We identified 2286 single-primary ACCs of the head and neck treated with surgery in the National Cancer Institute's surveillance, epidemiology, and end results database. The determinants of survival, including the effect of adjuvant RT, were analyzed with a Cox Proportional Hazards Model.
The overall 5-, 10-, 15-, 20-, and 25-year survival rates for patients receiving surgical resection were 77.3%, 59.6%, 44.9%, 35.0%, 25.5%, respectively. In the interval between 10 and 30 years after diagnosis, 111 patients died of ACC, and 137 died of all competing causes combined. Increasing stage caused a decrease in survival that was proportional over time. On multivariable analysis, distant metastasis, lymph node involvement, higher T classification, increasing age, and submandibular gland, or sinus/nasal cavity subsites were each independently associated with decreased overall and cause-specific survival. Adjuvant RT failed to improve overall or cause-specific survival.

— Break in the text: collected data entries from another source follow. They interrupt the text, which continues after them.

@[simp] theorem Slot.countSynthetic_seq : (p.countSynthetic).seq = p.seq := by
  simp [Slot.countSynthetic]
@[simp] theorem Slot.countSynthetic_traffic : (p.countSynthetic).traffic = p.traffic := by
  simp [Slot.countSynthetic]
@[simp] theorem Slot.countSynthetic_deadlines : (p.countSynthetic).deadlines = p.deadlines := by
  simp [Slot.countSynthetic]
@[simp] theorem Slot.countSynthetic_detect : (p.countSynthetic).detect = p.detect := by
  simp [Slot.countSynthetic]
@[simp] theorem Slot.countSynthetic_lines : (p.countSynthetic).lines = p.lines := by
  simp [Slot.countSynthetic]
@[simp] theorem Slot.countSynthetic_script : (p.countSynthetic).script = p.script := by
  simp [Slot.countSynthetic]
@[simp] theorem Slot.countSynthetic_exec : (p.countSynthetic).exec = p.exec := by
  simp [Slot.countSynthetic]
@[simp] theorem Slot.countSynthetic_previous : (p.countSynthetic).previous = p.previous := by
  simp [Slot.countSynthetic]

@[simp] theorem Slot.countStale_seq : (p.countStale).seq = p.seq := by
  simp [Slot.countStale]
@[simp] theorem Slot.countStale_traffic : (p.countStale).traffic = p.traffic := by
  simp [Slot.countStale]
@[simp] theorem Slot.countStale_deadlines : (p.countStale).deadlines = p.deadlines := by
  simp [Slot.countStale]
@[simp] theorem Slot.countStale_detect : (p.countStale).detect = p.detect := by
  simp [Slot.countStale]
@[simp] theorem Slot.countStale_lines : (p.countStale).lines = p.lines := by
  simp [Slot.countStale]
@[simp] theorem Slot.countStale_script : (p.countStale).script = p.script := by
  simp [Slot.countStale]
@[simp] theorem Slot.countStale_exec : (p.countStale).exec = p.exec := by
  simp [Slot.countStale]
@[simp] theorem Slot.countStale_previous : (p.countStale).previous = p.previous := by
  simp [Slot.countStale]

@[simp] theorem Slot.countStray_seq : (p.countStray).seq = p.seq := by
  rfl
@[simp] theorem Slot.countStray_traffic : (p.countStray).traffic = p.traffic := by
  rfl
@[simp] theorem Slot.countStray_deadlines : (p.countStray).deadlines = p.deadlines := by
  rfl
@[simp] theorem Slot.countStray_lines : (p.countStray).lines = p.lines := by
  rfl
@[simp] theorem Slot.countStray_script : (p.countStray).script = p.script := by
  rfl
@[simp] theorem Slot.countStray_exec : (p.countStray).exec = p.exec := by
  rfl
@[simp] theorem Slot.countStray_current : (p.countStray).current = p.current := by
  rfl
@[simp] theorem Slot.countStray_previous : (p.countStray).previous = p.previous := by
  rfl

@[simp] theorem Slot.countDuplicate_seq : (p.countDuplicate).seq = p.seq := by
  rfl
@[simp] theorem Slot.countDuplicate_traffic : (p.countDuplicate).traffic = p.traffic := by
  rfl
@[simp] theorem Slot.countDuplicate_deadlines : (p.countDuplicate).deadlines = p.deadlines := by
  rfl
@[simp] theorem Slot.countDuplicate_detect : (p.countDuplicate).detect = p.detect := by
  rfl
@[simp] theorem Slot.countDuplicate_lines : (p.countDuplicate).lines = p.lines := by
  rfl
@[simp] theorem Slot.countDuplicate_script : (p.countDuplicate).script = p.script := by
  rfl
@[simp] theorem Slot.countDuplicate_exec : (p.countDuplicate).exec = p.exec := by
  rfl
@[simp] theorem Slot.countDuplicate_current : (p.countDuplicate).current = p.current := by
  rfl
@[simp] theorem Slot.countDuplicate_previous : (p.countDuplicate).previous = p.previous := by
  rfl

@[simp] theorem Slot.countTrip_seq : (p.countTrip).seq = p.seq := by
  rfl
@[simp] theorem Slot.countTrip_traffic : (p.countTrip).traffic = p.traffic := by
  rfl
@[simp] theorem Slot.countTrip_deadlines : (p.countTrip).deadlines = p.deadlines := by
  rfl
@[simp] theorem Slot.countTrip_detect : (p.countTrip).detect = p.detect := by
  rfl
@[simp] theorem Slot.countTrip_lines : (p.countTrip).lines = p.lines := by
  rfl
@[simp] theorem Slot.countTrip_script : (p.countTrip).script = p.script := by
  rfl
@[simp] theorem Slot.countTrip_exec : (p.countTrip).exec = p.exec := by
  rfl
@[simp] theorem Slot.countTrip_current : (p.countTrip).current = p.current := by
  rfl
@[simp] theorem Slot.countTrip_previous : (p.countTrip).previous = p.previous := by
  rfl
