-- ==== Sys2Proof/Tests/Slice0.lean ====
section
/-! SUPPORT. The model's own tests: the checks of WellFormed refuse ill-formed commands, states and operands that meet the
hypotheses of every obligation, one event each, and the worked cases of the manual. Expected values come from the manual. -/

namespace Sys2Proof.Tests

open Sys2Proof.Machine

/-! ### Helpers: small states -/

/-- What a next state satisfies; false of a stop. -/
def gives (o : Host.Outcome State Fault Refusal) (f : State → Bool) : Bool :=
  match o with
  | .next t => f t
  | .fault _ => false
  | .refused _ => false

/-- Cards in all four slots, power control and supply everywhere. -/
def base : State :=
  State.powerOn
    { straps := PerSlot.all true, present := PerSlot.all true, pwrgd := PerSlot.all true, kill := false, trunkUp := true }

/-- A slot whose card is up: power on, out of reset, link up. -/
def up : Slot :=
  { Slot.powerOn true true true with
    lines := { slotReset := false, powerEnable := true, powerControl := true, pwrgd := true, present := true, linkUp := true } }

/-- The same, ONLINE. -/
def online : Slot := { up with seq := { up.seq with state := .online } }

/-- An ORT entry with its own key: a MEMORY READ of four dwords. -/
def entry (n : Nat) (st : EntryState) : Entry :=
  { number := n, requester := 0x0108, tag := BitVec.ofNat 8 n, request := .memRead 0x1000 4, issueTime := 0, deadline := 40000,
    remaining := 16, keepKey := true, state := st }

/-- A MEMORY READ with a tag of its own. -/
def read (t : Tag) : Transaction := .memRead 0x0108 t 0x1000 4

/-- A MEMORY WRITE of one dword. -/
def write : Transaction := .memWrite 0x0108 0x1000 1 [0]

/-- A card's answer that gives everything owed to `entry n`. -/
def final (n : Nat) : Transaction := .answer 0x0108 (BitVec.ofNat 8 n) .ok 16 16 (List.replicate 16 0)

/-- A PENDING record. -/
def pendingRecord (k : IncidentKind) (c : FirstCause) : Incident :=
  { Incident.empty with sequence := 1, kind := k, firstCause := c, outcome := .pending }

/-- A card that is up, in a state, a phase and a level of a FAULT's recovery. -/
def recovering (st : SlotState) (ph : Option Phase) (l : Option Level) (phaseTimer : UnitTimer) : Slot :=
  { up with
    seq := { up.seq with state := st, phase := ph, level := l, phaseTimer := phaseTimer }
    current := pendingRecord .fault (.trip .stall) }

/-- A GO that carries a command stands at the ingress head. -/
def go (code slot : Nat) (params : List Nat) (s : State) : State :=
  let p := fun k => BitVec.ofNat 32 (params.getD k 0)
  { s with
    head := some { tx := .cfgWrite 0x0100 7 7 0x180 0xF 1, dest := .management }
    mailbox := { s.mailbox with
      command := BitVec.ofNat 32 (code + 256 * slot)
      params := #v[p 0, p 1, p 2, p 3, p 4, p 5, p 6, p 7] } }

/-- A statement about the four slots, slot by slot. -/
theorem forall_slot {p : SlotId → Prop} (h0 : p .s0) (h1 : p .s1) (h2 : p .s2) (h3 : p .s3) : ∀ i, p i
  | .s0 => h0
  | .s1 => h1
  | .s2 => h2
  | .s3 => h3

/-- A GO of `go` is ready where the mailbox is not BUSY and no answer waits. -/
theorem go_ready (s : State) (code slot : Nat) (params : List Nat) (hc : code < 256) (hw : s.waitingAnswer = none)
    (hb : s.mailbox.state ≠ .busy) : (go code slot params s).GoReady 0x0100 7 code :=
  ⟨⟨7, 0xF, 1, rfl, by decide⟩, hw, hb, by simp only [go, BitVec.toNat_ofNat]; omega⟩

/-- A GO of `go` names its slot. -/
theorem go_names (s : State) (code : Nat) (i : SlotId) (params : List Nat) (hc : code < 256) :
    (go code i.toNat params s).NamesSlot i := by
  cases i <;> simp only [State.NamesSlot, go, SlotId.toNat, BitVec.toNat_ofNat] <;> omega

Cause-specific survival continues to decline up to 30 years after diagnosis in ACC of the head and neck. In the interval between 10 and 30 years after diagnosis, patients are nearly as likely to die of ACC as from all competing causes combined. Certain clinicopathological factors are associated with decreased survival. There is no evidence of increased survival in patients receiving adjuvant RT.
辅助放疗(RT)对腺样囊性癌(ACC)患者生存的影响存在很大争议。文献中缺乏患者数量多且随访时间长的研究。
我们在国家癌症研究所的监测、流行病学和最终结果数据库中确定了 2286 例头颈部单一原发性 ACC 患者,这些患者接受了手术治疗。采用 Cox 比例风险模型分析了生存的决定因素,包括辅助 RT 的效果。
接受手术切除的患者的总 5 年、10 年、15 年、20 年和 25 年生存率分别为 77.3%、59.6%、44.9%、35.0%和 25.5%。在诊断后 10 至 30 年的间隔内,有 111 例患者死于 ACC,137 例患者死于所有竞争原因的组合。分期的增加导致生存时间成比例下降。多变量分析显示,远处转移、淋巴结受累、较高的 T 分类、年龄增加以及颌下腺或鼻窦/鼻腔亚部位与总生存率和特定原因生存率降低独立相关。辅助 RT 未能改善总体生存率或特定原因生存率。
头颈部 ACC 患者在诊断后 30 年内仍持续出现特定原因的生存率下降。在诊断后 10 至 30 年的间隔内,死于 ACC 的患者与死于所有竞争原因的患者比例几乎相等。某些临床病理因素与生存率降低相关。接受辅助 RT 的患者没有生存获益的证据。